I well remember the feelings of terror, panic and helplessness I would get after these sessions. “Oh my god…do I really look like that? Do I really sound like that? All the time? Do people really think that? Yes, I know they were laughing at me, but what can I do about it?”
“You just have to change.”
“HOW?!”
“…”
So I would be thrust even further downwards into depression and self-loathing, and even deeper into the rut that fostered this behavior in the first place. If any of the “helpful” types had ever followed through on their vague offers of makeovers and so forth (coaching me in how to walk properly would have been a great idea), that would have helped immensely. Not only because I would have learned what to do/say/wear and so on, but also because the simple fact of someone spending time with me and treating me like I was worth something would have been the boost I needed to sustain proper behavior patterns.

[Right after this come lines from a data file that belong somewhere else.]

-- ==== Sys2Proof/Laws/FrameEngines.lean ====
section
/-!
SUPPORT. What each operation may change: the schedulers, search, the digest unit, fences, the slice engines.
-/

namespace Sys2Proof.Laws

open Sys2Proof.Machine

variable {F0 : Nat} {r0 : State}

/-! ### SchedOps -/

/-- May change slices. -/
theorem modCluster_frame (s : State) (n c : Nat) (f : Cluster → Cluster) (hr0 : Frame F0 r0 s) (m0 : 0x20000 ||| F0 = F0) :
    Frame F0 r0 (State.modCluster s n c f) := by
  refine Frame.comp hr0 ?_ m0
  unfold State.modCluster
  repeat' (first
    | with_reducible exact Frame.refl _ _ | with_reducible apply modSlice_frame | exact SlmSame.of fun _ => rfl
    | exact Eq.refl _)

/-- May change slices. -/
theorem modItem_frame (s : State) (n c w : Nat) (f : WorkItem → WorkItem) (hr0 : Frame F0 r0 s) (m0 : 0x20000 ||| F0 = F0) :
    Frame F0 r0 (State.modItem s n c w f) := by
  refine Frame.comp hr0 ?_ m0
  unfold State.modItem
  dsimp only
  repeat' (first | with_reducible exact Frame.refl _ _ | with_reducible apply modCluster_frame | split | exact Eq.refl _)

/-- May change regs, slices. -/
theorem port_frame (s : State) (it : ItemRef) (status result : Nat) (hr0 : Frame F0 r0 s) (m0 : 0x20004 ||| F0 = F0) :
    Frame F0 r0 (State.port s it status result) := by
  refine Frame.comp hr0 ?_ m0
  unfold State.port
  dsimp only
  repeat' (first
    | with_reducible exact Frame.refl _ _ | with_reducible apply modCluster_frame | with_reducible apply setBit_frame
    | with_reducible apply Frame.ite | split | exact Eq.refl _)

/-- May change fresh. -/
theorem choose_frame (s : State) (l : List Nat) (hr0 : Frame F0 r0 s) (m0 : 0x8000000000000 ||| F0 = F0) :
    Frame F0 r0 (State.choose s l).2 := by
  refine Frame.comp hr0 ?_ m0
  unfold State.choose
  repeat' (first | with_reducible exact Frame.refl _ _ | with_reducible apply free_frame | split | exact Eq.refl _)

/-- May change slices. -/
theorem closeCtx_frame (s : State) (n ix : Nat) (hr0 : Frame F0 r0 s) (m0 : 0x20000 ||| F0 = F0) :
    Frame F0 r0 (State.closeCtx s n ix) := by
  refine Frame.comp hr0 ?_ m0
  unfold State.closeCtx
  repeat' (first
    | with_reducible exact Frame.refl _ _ | with_reducible apply modSlice_frame | with_reducible apply Frame.ite
    | exact SlmSame.of fun _ => rfl | (refine SlmSame.of fun x => ?_; simp [apply_ite Slice.slm]; done)
    | (refine SlmSame.of fun x => ?_; (try dsimp only); apply slm_foldl; intro _ _; simp; done)
    | (refine SlmSame.of fun x => ?_; (repeat' (first | rfl | (simp [apply_ite Slice.slm]; done) | split)); done) | split
    | exact Eq.refl _)

/-- May change slices, fresh. -/
theorem allocSlot_frame (s : State) (n c entry : Nat) (arg : BitVec 64) (owner : Nat) (ctrl inv flow : Option Nat) (need :
    BitVec 4) (done : Option (Nat × Nat)) (hr0 : Frame F0 r0 s) (m0 : 0x8000000020000 ||| F0 = F0) :
    Frame F0 r0 (State.allocSlot s n c entry arg owner ctrl inv flow need done).2 := by
  refine Frame.comp hr0 ?_ m0
  unfold State.allocSlot
  dsimp only
  repeat' (first
    | with_reducible exact Frame.refl _ _ | with_reducible apply choose_frame | with_reducible apply modCluster_frame | split
    | exact Eq.refl _)

/-- May change slices. -/
theorem openFlow_frame (s : State) (n c owner : Nat) (hr0 : Frame F0 r0 s) (m0 : 0x20000 ||| F0 = F0) :
    Frame F0 r0 (State.openFlow s n c owner).2 := by
  refine Frame.comp hr0 ?_ m0
  unfold State.openFlow
  repeat' (first | with_reducible exact Frame.refl _ _ | with_reducible apply modCluster_frame | split | exact Eq.refl _)

/-- May change regs. -/
theorem stray_frame (s : State) (n : Nat) (hr0 : Frame F0 r0 s) (m0 : 0x4 ||| F0 = F0) :
    Frame F0 r0 (State.stray s n) := by
  refine Frame.comp hr0 ?_ m0
  unfold State.stray
  repeat' (first
    | with_reducible exact Frame.refl _ _ | with_reducible apply setBit_frame | with_reducible apply inc_frame
    | exact Eq.refl _)

/-- May change regs, slices. -/
theorem deliver_frame (s : State) (n c w ix : Nat) (op : Operand) (hr0 : Frame F0 r0 s) (m0 : 0x20004 ||| F0 = F0) :
    Frame F0 r0 (State.deliver s n c w ix op) := by
  refine Frame.comp hr0 ?_ m0
  unfold State.deliver
  dsimp only
  repeat' (first
    | with_reducible exact Frame.refl _ _ | with_reducible apply modCluster_frame | with_reducible apply dropCtx_frame
    | with_reducible apply stray_frame | with_reducible apply Frame.ite | split | exact Eq.refl _)

/-- May change slices. -/
theorem submitEngine_frame (s : State) (n c unit ix len : Nat) (hr0 : Frame F0 r0 s) (m0 : 0x20000 ||| F0 = F0) :
    Frame F0 r0 (State.submitEngine s n c unit ix len) := by
  refine Frame.comp hr0 ?_ m0
  unfold State.submitEngine
  dsimp only
  repeat' (first
    | with_reducible exact Frame.refl _ _ | with_reducible apply addWork_frame | with_reducible apply Frame.ite | split
    | exact Eq.refl _)

/-- May change regs, inflight, slices. -/
theorem emitNow_frame (s : State) (n c w : Nat) (e : Emit) (hr0 : Frame F0 r0 s) (m0 : 0x20204 ||| F0 = F0) :
    Frame F0 r0 (State.emitNow s n c w e) := by
  refine Frame.comp hr0 ?_ m0
  unfold State.emitNow
  dsimp only
  repeat' (first
    | with_reducible exact Frame.refl _ _ | with_reducible apply deliver_frame | with_reducible apply stray_frame
    | with_reducible apply modCluster_frame | with_reducible apply finish_frame | with_reducible apply modSlice_frame
    | with_reducible apply submitEngine_frame | with_reducible apply Frame.ite | exact SlmSame.of fun _ => rfl
    | (refine SlmSame.of fun x => ?_; simp [apply_ite Slice.slm]; done)
    | (refine SlmSame.of fun x => ?_; (try dsimp only); apply slm_foldl; intro _ _; simp; done)
    | (refine SlmSame.of fun x => ?_; (repeat' (first | rfl | (simp [apply_ite Slice.slm]; done) | split)); done) | split
    | exact Eq.refl _)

So I was left with the certainty that it was too late to save my reputation, so why bother? As such, I think I know how I_D_B_B must feel. Like there have been so many wrong turns and bad decisions already, she’ll never be able to recoup…so why bother.

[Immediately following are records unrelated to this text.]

-- ==== Sys2Proof/Laws/FramePackage.lean ====
section
/-!
SUPPORT. What each operation may change: power, the recorder, start, containment, host DMA and local DRAM.
-/

namespace Sys2Proof.Laws

open Sys2Proof.Machine

variable {F0 : Nat} {r0 : State}

/-! ### Power -/

/-- May change regs, power. -/
theorem stopMeasure_frame (s : State) (hr0 : Frame F0 r0 s) (m0 : 0x40000000004 ||| F0 = F0) :
    Frame F0 r0 (State.stopMeasure s) := by
  refine Frame.comp hr0 ?_ m0
  unfold State.stopMeasure
  repeat' (first
    | with_reducible exact Frame.refl _ _ | with_reducible apply wrQ_frame | with_reducible apply modPower_frame
    | with_reducible apply Frame.ite | split | exact Eq.refl _)

/-- May change regs, nvm, power. -/
theorem execSagDetect_frame (s : State) (hr0 : Frame F0 r0 s) (m0 : 0x60000000004 ||| F0 = F0) :
    FrameOut F0 r0 (execSagDetect s) := by
  refine FrameOut.comp hr0 ?_ m0
  unfold execSagDetect
  dsimp only
  repeat' (first
    | with_reducible exact Frame.refl _ _ | with_reducible apply inc_frame | with_reducible apply setBit_frame
    | with_reducible apply modNvm_frame | with_reducible apply modPower_frame | with_reducible apply stopMeasure_frame
    | with_reducible apply putF_frame | with_reducible apply Frame.next | with_reducible apply Frame.ite | split
    | exact Eq.refl _)

/-- May change regs, power, recorder. -/
theorem execSagEnd_frame (us : Nat) (s : State) (hr0 : Frame F0 r0 s) (m0 : 0x140000000004 ||| F0 = F0) :
    FrameOut F0 r0 (execSagEnd us s) := by
  refine FrameOut.comp hr0 ?_ m0
  unfold execSagEnd
  dsimp only
  repeat' (first
    | with_reducible exact Frame.refl _ _ | with_reducible apply modPower_frame | with_reducible apply event_frame
    | with_reducible apply putF_frame | with_reducible apply Frame.next | with_reducible apply Frame.ite | split
    | exact Eq.refl _)

/-- May change power. -/
theorem execBrownOut_frame (s : State) (hr0 : Frame F0 r0 s) (m0 : 0x40000000000 ||| F0 = F0) :
    FrameOut F0 r0 (execBrownOut s) := by
  refine FrameOut.comp hr0 ?_ m0
  unfold execBrownOut
  repeat' (first
    | with_reducible exact Frame.refl _ _ | with_reducible apply modPower_frame | with_reducible apply Frame.next
    | with_reducible apply Frame.ite | split | exact Eq.refl _)

/-- May change regs. -/
theorem execSurgeRecorded_frame (s : State) (hr0 : Frame F0 r0 s) (m0 : 0x4 ||| F0 = F0) :
    FrameOut F0 r0 (execSurgeRecorded s) := by
  refine FrameOut.comp hr0 ?_ m0
  unfold execSurgeRecorded
  repeat' (first
    | with_reducible exact Frame.refl _ _ | with_reducible apply setBit_frame | with_reducible apply Frame.next
    | exact Eq.refl _)

/-- May change power. -/
theorem execSurgeTrip_frame (s : State) (hr0 : Frame F0 r0 s) (m0 : 0x40000000000 ||| F0 = F0) :
    FrameOut F0 r0 (execSurgeTrip s) := by
  refine FrameOut.comp hr0 ?_ m0
  unfold execSurgeTrip
  repeat' (first
    | with_reducible exact Frame.refl _ _ | with_reducible apply modPower_frame | with_reducible apply Frame.next
    | exact Eq.refl _)

/-- May change pins, regs, power, recorder. -/
theorem execSenseFault_frame (input code : Nat) (s : State) (hr0 : Frame F0 r0 s) (m0 : 0x140000000006 ||| F0 = F0) :
    FrameOut F0 r0 (execSenseFault input code s) := by
  refine FrameOut.comp hr0 ?_ m0
  unfold execSenseFault
  repeat' (first
    | with_reducible exact Frame.refl _ _ | with_reducible apply declareUnhealthy_frame | with_reducible apply modPower_frame
    | with_reducible apply Frame.next | with_reducible apply Frame.ite | split | exact Eq.refl _)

Yeah, but also, many people aren’t as good at answering that first question as they think they are. Or, regarding the second request, they may think they’re teaching, but criticism is not instruction.
I don’t think any the people I referenced above ever took into account, or knew, how hard it is to walk “properly” when you’ve just been told that “everyone” goes out of their way to watch you, and “you always do it and everyone laughs at you”. And the people who would say, “See, when you’re nervous, your shoulders go up—there they go again—STOP IT!” Yeah, that really made me less self-conscious. It’s much easier, and more productive, to remember one thing to do than twenty things not to do. But I had no idea what that one thing might be, so I alernated between trying to not do the twenty things, and just saying the hell with it.
And so it probably is with I_D_B_B. I think she knows what she has to do (call the community college and so forth), but just telling her to do that is not going to help her find the courage.
I cannot conceive of a universe where this combination would be a bad thing.
Rilchiam, that was me 10 years ago, and I was not a teenager. The thing is, people have told her specifically what to do and offered to support her while she does it. Short of turning up at her home or place of business with a course catalog from the local community college, what more can we do?
CJ
On this board, nothing. I think she needs people IRL.
Well, we’ve already established that she has a very unsupportive husband, who she seems to worship, for whatever reasons.
I haven’t heard her mention any friends and I don’t think she’s on the best of terms with her family.
Sounds like she’s quite alientated.
Only thing that ever bothered me about I_Dig_Bad_Boys is her handle. An advertisement of ignorance.
As far as attention whorishness goes, I have nothing to say. The vast majority of my posts are in MPSIMS AKA Attention Whore Central.
Which is the worst thing for her right now. Her LJ hasn’t been updated yet, so if a few more days go by and nothing new, someone should send her an email.